**Activity**
In the material below, find the line with "time (R82). -/" and the line with "(R11, R69), every", then output those two lines and every line between them, exactly.

**Provided material**
/-- The block. -/
structure State where
  /-- The commands that wait, first in, first out (the model's own field). -/
  pending : List Instr := []
  /-- What the block has sent, newest first (the model's own field, log entry 4). -/
  out : List Out := []
  /-- How many free values have been drawn (the model's own field, log entry 2). -/
  free : Nat := 0
  /-- Every register field that does not read its reset value: field key, then instance. -/
  regs : SMap (SMap Nat) := []
  /-- High halves latched by reads of low halves (R9), by the address of the low half. -/
  latch : SMap Nat := []
  /-- Low halves written and not yet completed by their high half (R9), by address. -/
  stage : SMap Nat := []
  /-- Supplies, resets in force and the start-up timeline (R48 to R80). -/
  pwr : PwrS := {}
  /-- Fabric time (R82). -/
  ft : FtS := {}
  /-- A profile change in progress (R32). -/
  arch : ArchS := {}
  /-- The Spillway collector (R389). -/
  spw : SpwS := {}
  /-- The Flume (R433). -/
  flm : FlmS := {}
  /-- Runnel statistics (R379); boundaries, probes and trace memory are registers. -/
  acq : AcqS := {}
  /-- The SerDes lanes (R101). -/
  lanes : SMap Lane := []
  /-- The Leat links (R147). -/
  leat : SMap Leat := []
  /-- Flows to peer nodes and the link each uses (R171). -/
  flows : List Flow := []
  /-- The switch core, Reservoir and Turnout (R180). -/
  swc : SwcS := {}
  /-- The Weir (R327). -/
  weir : WeirS := {}
  /-- Pooling and translation (R259). -/
  xlt : XltS := {}
  /-- The Check gates (R283). -/
  chk : ChkS := {}
  /-- The Watermaster and the snoop filter (R208, R237). -/
  wm : WmS := {}
  /-- The Runnel (R299). -/
  run : RunS := {}
  /-- Tenant instances (R346). -/
  ten : TenS := {}
  /-- Ports and bridges (R122). -/
  prt : PrtS := {}
  /-- Sluice slots (R419). -/
  slots : SMap Slot := []
  /-- The Tender and the Waterlog (R449, R463). -/
  tnd : TndS := {}
  /-- Notifications not yet acknowledged (R466). -/
  notices : List Notice := []
  /-- SUBSCR, object 0x1203:01 (R456). -/
  subscr : Nat := 0
  /-- KINDS, object 0x1203:02 (R456). -/
  kinds : Nat := 0x3F
  /-- The tag the next notification carries. -/
  noticeTag : Nat := 0
  /-- NODEID where it has been written, object 0x1200:06 (R456). -/
  node : Option Nat := none
  /-- Words of the stores whose Reset is undefined (R15), by address, once written. -/
  ustore : SMap (Option Nat) := []
  /-- Cold resets so far: which undefined contents those stores hold (the model's own field). -/
  colds : Nat := 0
  /-- Boot, firmware and lifecycle (R469). -/
  boot : BootS := {}
  /-- The TAP (R484). -/
  tap : TapS := {}
  deriving DecidableEq, Repr

/-- The block right after reset: a cold reset is in force with VDD_AUX present and PWRGD low (R11, R69), every
register field reads its Reset value (R15), every counter 0, every queue empty. -/
def State.reset : State := {}

end Sys2Proof.Machine
end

**Solution for this problem**
  /-- Fabric time (R82). -/
  ft : FtS := {}
  /-- A profile change in progress (R32). -/
  arch : ArchS := {}
  /-- The Spillway collector (R389). -/
  spw : SpwS := {}
  /-- The Flume (R433). -/
  flm : FlmS := {}
  /-- Runnel statistics (R379); boundaries, probes and trace memory are registers. -/
  acq : AcqS := {}
  /-- The SerDes lanes (R101). -/
  lanes : SMap Lane := []
  /-- The Leat links (R147). -/
  leat : SMap Leat := []
  /-- Flows to peer nodes and the link each uses (R171). -/
  flows : List Flow := []
  /-- The switch core, Reservoir and Turnout (R180). -/
  swc : SwcS := {}
  /-- The Weir (R327). -/
  weir : WeirS := {}
  /-- Pooling and translation (R259). -/
  xlt : XltS := {}
  /-- The Check gates (R283). -/
  chk : ChkS := {}
  /-- The Watermaster and the snoop filter (R208, R237). -/
  wm : WmS := {}
  /-- The Runnel (R299). -/
  run : RunS := {}
  /-- Tenant instances (R346). -/
  ten : TenS := {}
  /-- Ports and bridges (R122). -/
  prt : PrtS := {}
  /-- Sluice slots (R419). -/
  slots : SMap Slot := []
  /-- The Tender and the Waterlog (R449, R463). -/
  tnd : TndS := {}
  /-- Notifications not yet acknowledged (R466). -/
  notices : List Notice := []
  /-- SUBSCR, object 0x1203:01 (R456). -/
  subscr : Nat := 0
  /-- KINDS, object 0x1203:02 (R456). -/
  kinds : Nat := 0x3F
  /-- The tag the next notification carries. -/
  noticeTag : Nat := 0
  /-- NODEID where it has been written, object 0x1200:06 (R456). -/
  node : Option Nat := none
  /-- Words of the stores whose Reset is undefined (R15), by address, once written. -/
  ustore : SMap (Option Nat) := []
  /-- Cold resets so far: which undefined contents those stores hold (the model's own field). -/
  colds : Nat := 0
  /-- Boot, firmware and lifecycle (R469). -/
  boot : BootS := {}
  /-- The TAP (R484). -/
  tap : TapS := {}
  deriving DecidableEq, Repr

/-- The block right after reset: a cold reset is in force with VDD_AUX present and PWRGD low (R11, R69), every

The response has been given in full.